However, the impact of the flu on the health service lags behind the rate of infection among the general public, so the significant pressure on hospitals will continue for several weeks, officials warned.

Dr Kevin Kelleher, assistant national director of public and child health with the HSE, said “the reality is there is another four to five weeks of activity before we get below the base level” of flu rates.

Dr Kelleher, speaking at a briefing to the media on Thursday, said this was the fifth worst flu season since 2000.

Vacant beds

Dr Kelleher said due to requirements to place patients with the flu away from other patients, some hospital beds were being left vacant.

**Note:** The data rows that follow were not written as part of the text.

/-- A host stream that is selected issues a run, or none (R95). The DATA parcels without live blocks at the head of its queue are dropped,
and with an empty queue no run is issued. A stream without a band asks for one: none is given unless F is above 2; otherwise a pending
setting becomes its setting, the band is chosen under it, and the stream has it with an empty builder and no finish (R42, R91). The
candidates are the EMPTY bands whose cold group is masked as the cold placement says, or every EMPTY band when none is; the zone is the
lowest for OUTER, the highest for INNER, and for SPREAD the one with the most candidates, of equals the lowest; the band is the first
candidate in it (R88, R92). The relocation stream has the first EMPTY band, which it takes when it has none (R91, R93). A run takes the
parcels in queue order while their remaining sectors fit into the lesser of the room, D in a band at wp 0 and else C − 4 − wp, and 1,024
sectors with the header; the first DATA parcel that does not fit is split, and a note that does not fit ends the run; a dead DATA parcel is
dropped (R95). The carried parcels are FLUSHING, a record is held, and the WRITE_RUN is issued at wp, with the header first at wp 0 (R51,
R78, R96). The relocation engine's run carries the UNWRITTEN copies in list order in the same room, which are then IN_FLIGHT (R102, R140).
The sectors are built in order, each chained from the one before by 33 times its chain plus the payload check, the first from the band's
chain, and a header has the band seed (R7, R10 to R12, R15, R16). -/
def Obligations.WriteRunIsComposedAndIssued : Prop :=
  (∀ (s : State) (t : Fin 8) (n : Nat),
     (∀ id x, s.alloc.hosts[t].queue.head? = some id → parcel? s id = some x →
       dropAtHead t (n + 1) s =
         if x.kind = .data ∧ x.live = 0 then dropAtHead t n (removeParcel id s) else s) ∧
     (s.alloc.hosts[t].queue = [] → dropAtHead t n s = s ∧ selectHost t s = (s, false))) ∧
  (∀ (s : State) (x : StreamSetting),
     let cands := bandCandidates s x
     let count := fun z : Nat => cands.countP fun r => r.zone = z
     cands.Sublist s.table.bands ∧
     (∀ r, r ∈ cands ↔
       r ∈ s.table.bands ∧ r.state = .empty ∧
         (coldMasked s r.number = x.cold ∨ ∀ y ∈ s.table.bands, y.state = .empty → coldMasked s y.number ≠ x.cold)) ∧
     (chooseHostBand s x = none ↔ freeBands s = 0) ∧
     (∀ b, chooseHostBand s x = some b →
       ∃ pre r post, cands = pre ++ r :: post ∧ r.number = b ∧ (∀ y ∈ pre, y.zone ≠ r.zone) ∧
         ∀ y ∈ cands,
           match x.order with
           | .outer => r.zone ≤ y.zone
           | .inner => y.zone ≤ r.zone
           | .spread => count y.zone < count r.zone ∨ count y.zone = count r.zone ∧ r.zone ≤ y.zone) ∧
     chooseRelocBand s = (s.table.bands.find? fun r => r.state = .empty).map fun r => r.number) ∧
  (∀ (s : State) (t : Fin 8),
     let x := s.alloc.hosts[t]
     let setting := x.pendingSetting.getD x.setting
     (freeBands s ≤ 2 → takeHostBand t s = none) ∧
     (∀ b, 2 < freeBands s → chooseHostBand s setting = some b →
       takeHostBand t s =
         some
           (let u := takeBand b (.host t) s
           { u with
             alloc :=
               { s.alloc with
                 hosts := s.alloc.hosts.set t
                   { x with
                     openBand := some b, entries := [], overflow := false, finish := false, setting := setting
                     pendingSetting := none } } }))) ∧
  (∀ (s : State) (t : Fin 8) (b : Nat) (r : Band) (placed rest : List Parcel),
     let queue := placed ++ rest
     let left := fun x : Parcel => match x.kind with
       | .data => x.length - x.written
       | .note => 1 - x.written
     let sectors := fun x : Parcel => match x.kind with
       | .data => (List.range (x.length - x.written)).map fun j =>
           RunItem.data x.id (x.written + j) (x.start + x.written + j) x.seq
       | .note => [.note x.id x.start x.length x.seq]
     let limit := if r.wp = 0 then min (bandC s r - 5) 1023 else min (bandC s r - 4 - r.wp) 1024
     let room := limit - (placed.map left).sum
     let split := fun x : Parcel => x.kind = .data ∧ 1 ≤ room
     let carried := (placed ++ (rest.take 1).filter fun x => split x).map fun x => x.id
     let items :=
       (if r.wp = 0 then [RunItem.header] else []) ++ placed.flatMap sectors ++
         (rest.take 1).flatMap fun x => if split x then (sectors x).take room else []
     s.alloc.hosts[t].queue = queue.map (fun x => x.id) → (queue.map fun x => x.id).Nodup →
     (∀ x ∈ queue, parcel? s x.id = some x ∧ ¬(x.kind = .data ∧ x.live = 0)) → queue ≠ [] →
     (placed.map left).sum ≤ limit → (∀ x, rest.head? = some x → room < left x) →
     s.alloc.hosts[t].openBand = some b → band? s b = some r → r.state = .opened → r.number = b →
     selectHost t s =
       ({ s with
          staging :=
            { s.staging with
              parcels := s.staging.parcels.map fun x => if x.id ∈ carried then { x with state := .flushing } else x }
          sched :=
            issued s
              { kind := .writeRun, owner := .hostWrite t, band := b, zone := bandZone s r, first := r.wp, count := items.length
                issue := 0, completed := 0, retries := 0, issuedFrom := 0, awaiting := false, wait := none, items := items
                sectors := buildSectors r (hostPayload s) (r.chain.getD 0) items }
          map := { s.map with held := true }
          engine := busyEngine s }, true)) ∧
  (∀ (s : State) (t : Fin 8) (id : Nat) (x : Parcel),
     s.alloc.hosts[t].queue.head? = some id → parcel? s id = some x → ¬(x.kind = .data ∧ x.live = 0) →
     s.alloc.hosts[t].openBand = none →
     (takeHostBand t s = none → selectHost t s = (s, false)) ∧
     (∀ u b r, takeHostBand t s = some u → u.alloc.hosts[t].openBand = some b → band? u b = some r → r.state = .opened →
       selectHost t s = selectHost t u)) ∧
  (∀ (s : State) (t : Fin 8) (n k limit id : Nat) (items : List RunItem) (x : Parcel),
     s.alloc.hosts[t].queue[k]? = some id → parcel? s id = some x → x.kind = .data → x.live = 0 →
     composeParcels t (n + 1) k limit items s = composeParcels t n k limit items (removeParcel id s)) ∧
  (∀ (s : State) (b : Nat) (r : Band), s.alloc.reloc.openBand = none → chooseRelocBand s = some b → band? s b = some r →
     r.state = .empty →
     issueReloc .write s =
       issueReloc .write
         (let u := takeBand b .relocation s
         { u with
           alloc :=
             { s.alloc with
               reloc := { s.alloc.reloc with openBand := some b, entries := [], overflow := false, finish := false } } })) ∧
  (∀ (s : State) (b : Nat) (r : Band) (k : Chunk),
     s.alloc.reloc.openBand = some b → band? s b = some r → r.state = .opened → r.number = b → s.engine.chunk = some k →
     let limit := if r.wp = 0 then min (bandC s r - 5) 1023 else min (bandC s r - 4 - r.wp) 1024
     let copies := (k.copies.filter fun c => c.state = .unwritten).take limit
     let items :=
       (if r.wp = 0 then [RunItem.header] else []) ++
         copies.map fun c => match c.kind with
           | .data => .copy c.victimOffset c.lbn c.seq
           | .note => .noteCopy c.victimOffset c.lbn c.length c.seq
     issueReloc .write s =
       { s with
         sched :=
           issued s
             { kind := .writeRun, owner := .relocWrite, band := b, zone := bandZone s r, first := r.wp, count := items.length
               issue := 0, completed := 0, retries := 0, issuedFrom := 0, awaiting := false, wait := none, items := items
               sectors := buildSectors r (copyPayload copies) (r.chain.getD 0) items }
         engine :=
           { busyEngine s with
             chunk :=
               some
                 { k with
                   copies := k.copies.map fun c =>
                     if c.victimOffset ∈ copies.map (fun y => y.victimOffset) then { c with state := .inFlight } else c } } }) ∧
  (∀ (r : Band) (payload : RunItem → Block) (c : Chain) (i : RunItem) (is : List RunItem),
     let trailer := fun (kind : BitVec 8) (L q : Nat) (chain : Chain) =>
       { kind := kind, stamp := BitVec.ofNat 16 r.stamp, band := BitVec.ofNat 32 r.number, logical := BitVec.ofNat 64 L
         sequence := BitVec.ofNat 48 q, chain := chain : Trailer }
     let chained := 33#32 * c + payloadCheck (payload i)
     buildSectors r payload c [] = [] ∧
     ∃ x, buildSectors r payload c (i :: is) = x :: buildSectors r payload x.trailer.chain is ∧
       (i = .header →
         x.payload = headerPayload r.number r.stamp (r.openSeq.getD 0) ∧
         x.trailer = trailer 1 0 (r.openSeq.getD 0) (bandSeed r.number r.stamp)) ∧
       (∀ p j L q, i = .data p j L q ∨ i = .copy p L q → x.payload = payload i ∧ x.trailer = trailer 2 L q chained) ∧
       (∀ p L m q, i = .note p L m q ∨ i = .noteCopy p L m q → x.payload = payload i ∧ x.trailer = trailer 3 L q chained))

“If you have two people in a room with flu there may be four beds, nobody else can go in there . . . It is a better quality of care, but it has a perverse effect on the number of beds available,” he said.

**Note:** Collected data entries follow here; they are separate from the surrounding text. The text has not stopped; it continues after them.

-- ==== Sys2Proof/Laws/Bands.lean ====
section
/-! SUPPORT. What the band table's resets, retirements and counts can change: the table, the notice lists and the agenda, and nothing else. -/

namespace Sys2Proof.Machine

/-- t differs from s at most in its links, its band table and its agenda, and its links at most in their notices. -/
structure OnlyBands (s t : State) : Prop where
  eq : t = { s with links := t.links, table := t.table, agenda := t.agenda }
  links : ∀ p, t.link p = { s.link p with notices := (t.link p).notices }
  zones : t.table.zones = s.table.zones
  freed : t.agenda.freed = s.agenda.freed

namespace OnlyBands
variable {s t u : State}

theorem refl (s : State) : OnlyBands s s := ⟨rfl, fun _ => rfl, rfl, rfl⟩

theorem trans (h : OnlyBands s t) (k : OnlyBands t u) : OnlyBands s u := by
  refine ⟨?_, fun p => ?_, k.zones.trans h.zones, k.freed.trans h.freed⟩
  · rw [k.eq, h.eq]
  · rw [k.links p, h.links p]

theorem pending (h : OnlyBands s t) : t.pending = s.pending := by rw [h.eq]
theorem now (h : OnlyBands s t) : t.now = s.now := by rw [h.eq]
theorem custody (h : OnlyBands s t) : t.custody = s.custody := by rw [h.eq]
theorem staging (h : OnlyBands s t) : t.staging = s.staging := by rw [h.eq]
theorem map (h : OnlyBands s t) : t.map = s.map := by rw [h.eq]
theorem alloc (h : OnlyBands s t) : t.alloc = s.alloc := by rw [h.eq]
theorem sched (h : OnlyBands s t) : t.sched = s.sched := by rw [h.eq]
theorem engine (h : OnlyBands s t) : t.engine = s.engine := by rw [h.eq]
theorem startup (h : OnlyBands s t) : t.startup = s.startup := by rw [h.eq]
theorem freeCount (h : OnlyBands s t) : t.freeCount = s.freeCount := by rw [h.eq]

end OnlyBands

variable (s : State)

theorem onlyBands_offer : OnlyBands s (offer s) := ⟨rfl, fun _ => rfl, rfl, rfl⟩

theorem onlyBands_choiceDue : OnlyBands s (choiceDue s) := ⟨rfl, fun _ => rfl, rfl, rfl⟩

theorem onlyBands_placeNotice (k : NoticeKind) (b : Option Nat) : OnlyBands s (placeNotice k b s) := by
  refine ⟨rfl, fun p => ?_, rfl, rfl⟩
  cases p <;> rfl

theorem onlyBands_updBand (b : Nat) (f : Band → Band) : OnlyBands s (updBand b f s) := ⟨rfl, fun _ => rfl, rfl, rfl⟩

theorem onlyBands_leaveDue (b : Nat) : OnlyBands s (leaveDue b s) := ⟨rfl, fun _ => rfl, rfl, rfl⟩

theorem onlyBands_freeLowTest : OnlyBands s (freeLowTest s) := by
  unfold freeLowTest
  split
  · split
    · exact .refl s
    · exact OnlyBands.trans (t := { s with table := { s.table with critical := true } }) ⟨rfl, fun _ => rfl, rfl, rfl⟩
        (onlyBands_placeNotice _ _ _)
  · exact ⟨rfl, fun _ => rfl, rfl, rfl⟩

theorem onlyBands_freeChanged : OnlyBands s (freeChanged s) :=
  ((onlyBands_freeLowTest s).trans (onlyBands_choiceDue _)).trans (onlyBands_offer _)

theorem onlyBands_joinDue (b : Nat) : OnlyBands s (joinDue b s) := by
  unfold joinDue
  split
  · exact .refl s
  · exact (OnlyBands.trans (t := { s with table := { s.table with due := s.table.due ++ [b] } }) ⟨rfl, fun _ => rfl, rfl, rfl⟩
      (onlyBands_placeNotice _ _ _)).trans (onlyBands_choiceDue _)

theorem onlyBands_resetBand (b : Nat) : OnlyBands s (resetBand b s) :=
  ((onlyBands_updBand s b _).trans (onlyBands_leaveDue _ b)).trans (onlyBands_freeChanged _)

theorem onlyBands_retireBand (b : Nat) : OnlyBands s (retireBand b s) :=
  ((onlyBands_updBand s b _).trans (onlyBands_leaveDue _ b)).trans (onlyBands_placeNotice _ _ _)

theorem onlyBands_resetOrRetire (b : Nat) : OnlyBands s (resetOrRetire b s) := by
  unfold resetOrRetire
  split
  · exact .refl s
  · split
    · exact onlyBands_retireBand s b
    · exact onlyBands_resetBand s b

theorem onlyBands_emptiedTest (b : Nat) : OnlyBands s (emptiedTest b s) := by
  unfold emptiedTest
  split
  · exact .refl s
  · split
    · exact onlyBands_resetOrRetire s b
    · exact .refl s

theorem onlyBands_raiseLive (b m : Nat) : OnlyBands s (raiseLive b m s) := onlyBands_updBand s b _

theorem onlyBands_lowerLive (b m : Nat) : OnlyBands s (lowerLive b m s) :=
  (onlyBands_updBand s b _).trans (onlyBands_emptiedTest _ b)

theorem onlyBands_addPin (b : Nat) : OnlyBands s (addPin b s) := onlyBands_updBand s b _

theorem onlyBands_heldReset (b : Nat) : OnlyBands s (heldReset b s) := by
  unfold heldReset
  split
  · exact .refl s
  · split
    · split
      · exact onlyBands_resetOrRetire s b
      · exact onlyBands_emptiedTest s b
    · exact .refl s

theorem onlyBands_removePin (b : Nat) : OnlyBands s (removePin b s) :=
  (onlyBands_updBand s b _).trans (onlyBands_heldReset _ b)

theorem onlyBands_takeBand (b : Nat) (i : StreamId) : OnlyBands s (takeBand b i s) :=
  (onlyBands_updBand s b _).trans (onlyBands_freeChanged _)

theorem onlyBands_drainBand (b : Nat) : OnlyBands s (drainBand b s) :=
  (onlyBands_updBand s b _).trans (onlyBands_leaveDue _ b)

theorem onlyBands_endDrain (b : Nat) : OnlyBands s (endDrain b s) :=
  (onlyBands_updBand s b _).trans (onlyBands_heldReset _ b)

theorem onlyBands_writeProgress (b : Nat) (is : List RunItem) (xs : List Sector) : OnlyBands s (writeProgress b is xs s) := by
  unfold writeProgress
  split
  · exact .refl s
  · exact onlyBands_updBand s b _

theorem onlyBands_recordBreak (b n : Nat) : OnlyBands s (recordBreak b n s) := onlyBands_updBand s b _

/-- A band's record put in its own place changes nothing. -/
theorem set_self {n : Nat} {r : Band} (h : band? s n = some r) : s.table.bands.set n r = s.table.bands := by
  refine List.ext_getElem? fun i => ?_
  rw [List.getElem?_set]
  have hb : s.table.bands[n]? = some r := h
  have := (List.getElem?_eq_some_iff.mp hb).1
  split <;> simp_all

/-- A change of the record of band b puts the changed record in its place. -/
theorem updBand_eq_set {b : Nat} {r : Band} (h : band? s b = some r) (f : Band → Band) :
    updBand b f s = { s with table := { s.table with bands := s.table.bands.set b (f r) } } := by
  have : s.table.bands.modify b f = s.table.bands.set b (f r) := by
    refine List.ext_getElem? fun i => ?_
    have hb : s.table.bands[b]? = some r := h
    rw [List.getElem?_modify, List.getElem?_set]
    have := (List.getElem?_eq_some_iff.mp hb).1
    split <;> simp_all
  rw [updBand, this]

/-- A change of one band's record leaves every other record as it is. -/
theorem band?_updBand (b n : Nat) (f : Band → Band) :
    band? (updBand b f s) n = if n = b then (band? s n).map f else band? s n := by
  simp only [band?, updBand_table, List.getElem?_modify]
  split <;> split <;> simp_all

theorem band?_offer (n : Nat) : band? (offer s) n = band? s n := rfl

theorem band?_placeNotice (k : NoticeKind) (b : Option Nat) (n : Nat) : band? (placeNotice k b s) n = band? s n := rfl

theorem band?_leaveDue (b n : Nat) : band? (leaveDue b s) n = band? s n := rfl

theorem band?_freeLowTest (n : Nat) : band? (freeLowTest s) n = band? s n := by
  unfold freeLowTest
  split
  · split <;> rfl
  · rfl

theorem band?_freeChanged (n : Nat) : band? (freeChanged s) n = band? s n := band?_freeLowTest s n

theorem due_freeChanged : (freeChanged s).table.due = s.table.due := by
  show (freeLowTest s).table.due = s.table.due
  unfold freeLowTest
  split
  · split <;> rfl
  · rfl

theorem band?_resetBand (b n : Nat) :
    band? (resetBand b s) n = if n = b then (band? s n).map Band.resetRecord else band? s n := by
  rw [resetBand, band?_freeChanged, band?_leaveDue, band?_updBand]

theorem band?_retireBand (b n : Nat) :
    band? (retireBand b s) n = if n = b then (band? s n).map Band.retireRecord else band? s n := by
  rw [retireBand, band?_placeNotice, band?_leaveDue, band?_updBand]

/-- A reset or retirement touches the one band's record alone. -/
theorem band?_resetOrRetire_other (b n : Nat) (h : n ≠ b) : band? (resetOrRetire b s) n = band? s n := by
  unfold resetOrRetire
  split
  · rfl
  · split
    · rw [band?_retireBand, if_neg h]
    · rw [band?_resetBand, if_neg h]

theorem band?_emptiedTest_other (b n : Nat) (h : n ≠ b) : band? (emptiedTest b s) n = band? s n := by
  unfold emptiedTest
  split
  · rfl
  · split
    · exact band?_resetOrRetire_other s b n h
    · rfl

theorem band?_lowerLive_other (b m n : Nat) (h : n ≠ b) : band? (lowerLive b m s) n = band? s n := by
  rw [lowerLive, band?_emptiedTest_other _ _ _ h, band?_updBand, if_neg h]

end Sys2Proof.Machine
end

On Thursday, 547 patients were waiting in emergency departments across the country, according to the Irish Nurses and Midwives Organisation. The figure which included 13 children (nine in Crumlin and four in Temple Street) has dropped from the record highs reported at the start of January, when 677 patients were waiting in emergency departments.

Damien McCallion, the national director of the HSE’s winter initiative said the number of people attending acute hospitals was slightly up compared with this time last year.

Mr McCallion said several step down and nursing home facilities were no longer taking new patients due to flu outbreaks, which was putting pressure on acute hospitals. He said last week more than 100 public patients had been placed in private hospital beds, to try to alleviate pressure.

The current strain on acute hospitals has also meant in most non-urgent cases elective surgery is not being scheduled, which will have a knock-on effect for surgery waiting lists.

Dr Ciara Martin, a paediatric consultant at Tallaght Hospital’s emergency department, said the longest a child had been waiting in the emergency department on Thursday was nine hours.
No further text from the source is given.